-- ==== Sys2Proof/Laws/Page.lean ====
section
/-!
SUPPORT. A page table walk sees only the page number, so that a read within one page takes one walk.
-/
namespace Sys2Proof.Machine

open Sys2Proof

/-- A walk depends on the page number alone (R374). -/
theorem walkFrom_page (m : List Host.Cell) {a b : Nat} (h : a / 65536 = b / 65536) (level table : Nat) : walkFrom m a level table = walkFrom m b level table := by
  have e : ∀ k, 16 ≤ k → a / 2 ^ k = b / 2 ^ k := by
    intro k hk
    obtain ⟨j, rfl⟩ : ∃ j, k = 16 + j := ⟨k - 16, by omega⟩
    have h' : a / 2 ^ 16 = b / 2 ^ 16 := h
    rw [Nat.pow_add, ← Nat.div_div_eq_div_mul, ← Nat.div_div_eq_div_mul, h']
  induction level generalizing table with
  | zero =>
    have h0 : bits a 20 16 = bits b 20 16 := by unfold bits; rw [e 16 (by omega)]
    unfold walkFrom; rw [h0]
  | succ n ih =>
    unfold walkFrom; rw [e (21 + 9 * n) (by omega)]
    simp only [ih]

/-- A context's walk depends on the page number alone. -/
theorem State.walk_page (s : State) (c va : Nat) : s.walk c (va % 2 ^ 57) = s.walk c (va / 65536 * 65536 % 2 ^ 57) := by
  have e : va % 2 ^ 57 / 65536 = va / 65536 * 65536 % 2 ^ 57 / 65536 := by omega
  have e48 : va % 2 ^ 57 / 2 ^ 48 = va / 65536 * 65536 % 2 ^ 57 / 2 ^ 48 := by omega
  unfold State.walk
  rw [e48, walkFrom_page s.mem e 4]

/-- The place of a byte in its frame: that of its page's base, plus its offset (R374). -/
theorem leafPa_page (l : Leaf) (va : Nat) : leafPa l (va % 2 ^ 57) = leafPa l (va / 65536 * 65536 % 2 ^ 57) + va % 65536 := by
  simp only [leafPa, pageSize]
  cases l.large <;> simp <;> omega

/-- With no page in motion a byte is where its leaf says. -/
theorem State.leafHome_still (s : State) (c va : Nat) (l : Leaf) (h : s.moves = []) : s.leafHome c va l = leafPa l va := by
  simp [State.leafHome, h, homeOf]

/-- The physical address of a byte: that of its page's base, plus its offset (R374). -/
theorem State.ctxPa_page (s : State) (c va : Nat) (h : s.moves = []) :
    s.ctxPa c va = (s.ctxPa c (va / 65536 * 65536)).map (fun pa => pa + va % 65536) := by
  simp only [State.ctxPa, s.walk_page c va, h, homeOf]
  cases s.walk c (va / 65536 * 65536 % 2 ^ 57) with
  | leaf l =>
    have e := leafPa_page l va
    simp only [Nat.reducePow] at e
    simp [e]
  | absent => rfl
  | malformed => rfl

/-- A read by one walk where the bytes lie in one page, of the device or of a peer. -/
def State.pageRead (s : State) (c va n : Nat) : Nat :=
  match s.walk c (va / 65536 * 65536 % 2 ^ 57) with
  | .leaf l => getLE (if leafType l.bits = 4 then s.peerMem else s.mem) (leafPa l (va / 65536 * 65536 % 2 ^ 57) + va % 65536) n
  | _ => 0

/-- A read within one page takes its bytes from the page's frame. -/
theorem State.vRead_page (s : State) (c va n : Nat) (h : s.moves = []) (hn : va % 65536 + n ≤ 65536) : s.vRead c va n = s.pageRead c va n := by
  induction n generalizing va with
  | zero => simp only [State.vRead, State.pageRead]; cases s.walk c (va / 65536 * 65536 % 2 ^ 57) <;> rfl
  | succ n ih =>
    have eb : s.vByte c va = match s.walk c (va / 65536 * 65536 % 2 ^ 57) with
        | .leaf l => getByte (if leafType l.bits = 4 then s.peerMem else s.mem) (leafPa l (va / 65536 * 65536 % 2 ^ 57) + va % 65536)
        | _ => 0#8 := by
      simp only [State.vByte, s.walk_page c va]
      cases s.walk c (va / 65536 * 65536 % 2 ^ 57) with
      | leaf l =>
        have hh : s.leafHome c (va % 2 ^ 57) l = leafPa l (va % 2 ^ 57) := s.leafHome_still c _ l h
        simp only [hh, leafPa_page l va]; split <;> rfl
      | absent => rfl
      | malformed => rfl
    rw [State.vRead, eb]
    by_cases hl : n = 0
    · subst hl
      simp only [State.vRead, State.pageRead]
      cases s.walk c (va / 65536 * 65536 % 2 ^ 57) <;> simp [getLE, getBytes, leNat]
    · have hd : (va + 1) / 65536 = va / 65536 := by omega
      have hm : (va + 1) % 65536 = va % 65536 + 1 := by omega
      rw [ih (va + 1) (by omega)]
      simp only [State.pageRead, hd, hm]
      cases s.walk c (va / 65536 * 65536 % 2 ^ 57) <;> simp [getLE, getBytes, leNat, Nat.add_assoc]

/-- Bytes of one page are mapped together. -/
theorem State.vMapped_page (s : State) (c va n : Nat) (h : s.moves = []) (hn : va % 65536 + n ≤ 65536) (h0 : 0 < n) :
    s.vMapped c va n = (s.ctxPa c (va / 65536 * 65536)).isSome := by
  induction n generalizing va with
  | zero => omega
  | succ n ih =>
    have e := s.ctxPa_page c va h
    rw [State.vMapped, e]
    by_cases hl : n = 0
    · subst hl; simp [State.vMapped]
    · have hd : (va + 1) / 65536 = va / 65536 := by omega
      rw [ih (va + 1) (by omega) (by omega), hd]
      cases s.ctxPa c (va / 65536 * 65536) <;> rfl

end Sys2Proof.Machine
end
------------------------
Task ->
Copy every line that contains "else" from the listing above.

Expected answer ->
  | .leaf l => getLE (if leafType l.bits = 4 then s.peerMem else s.mem) (leafPa l (va / 65536 * 65536 % 2 ^ 57) + va % 65536) n
        | .leaf l => getByte (if leafType l.bits = 4 then s.peerMem else s.mem) (leafPa l (va / 65536 * 65536 % 2 ^ 57) + va % 65536)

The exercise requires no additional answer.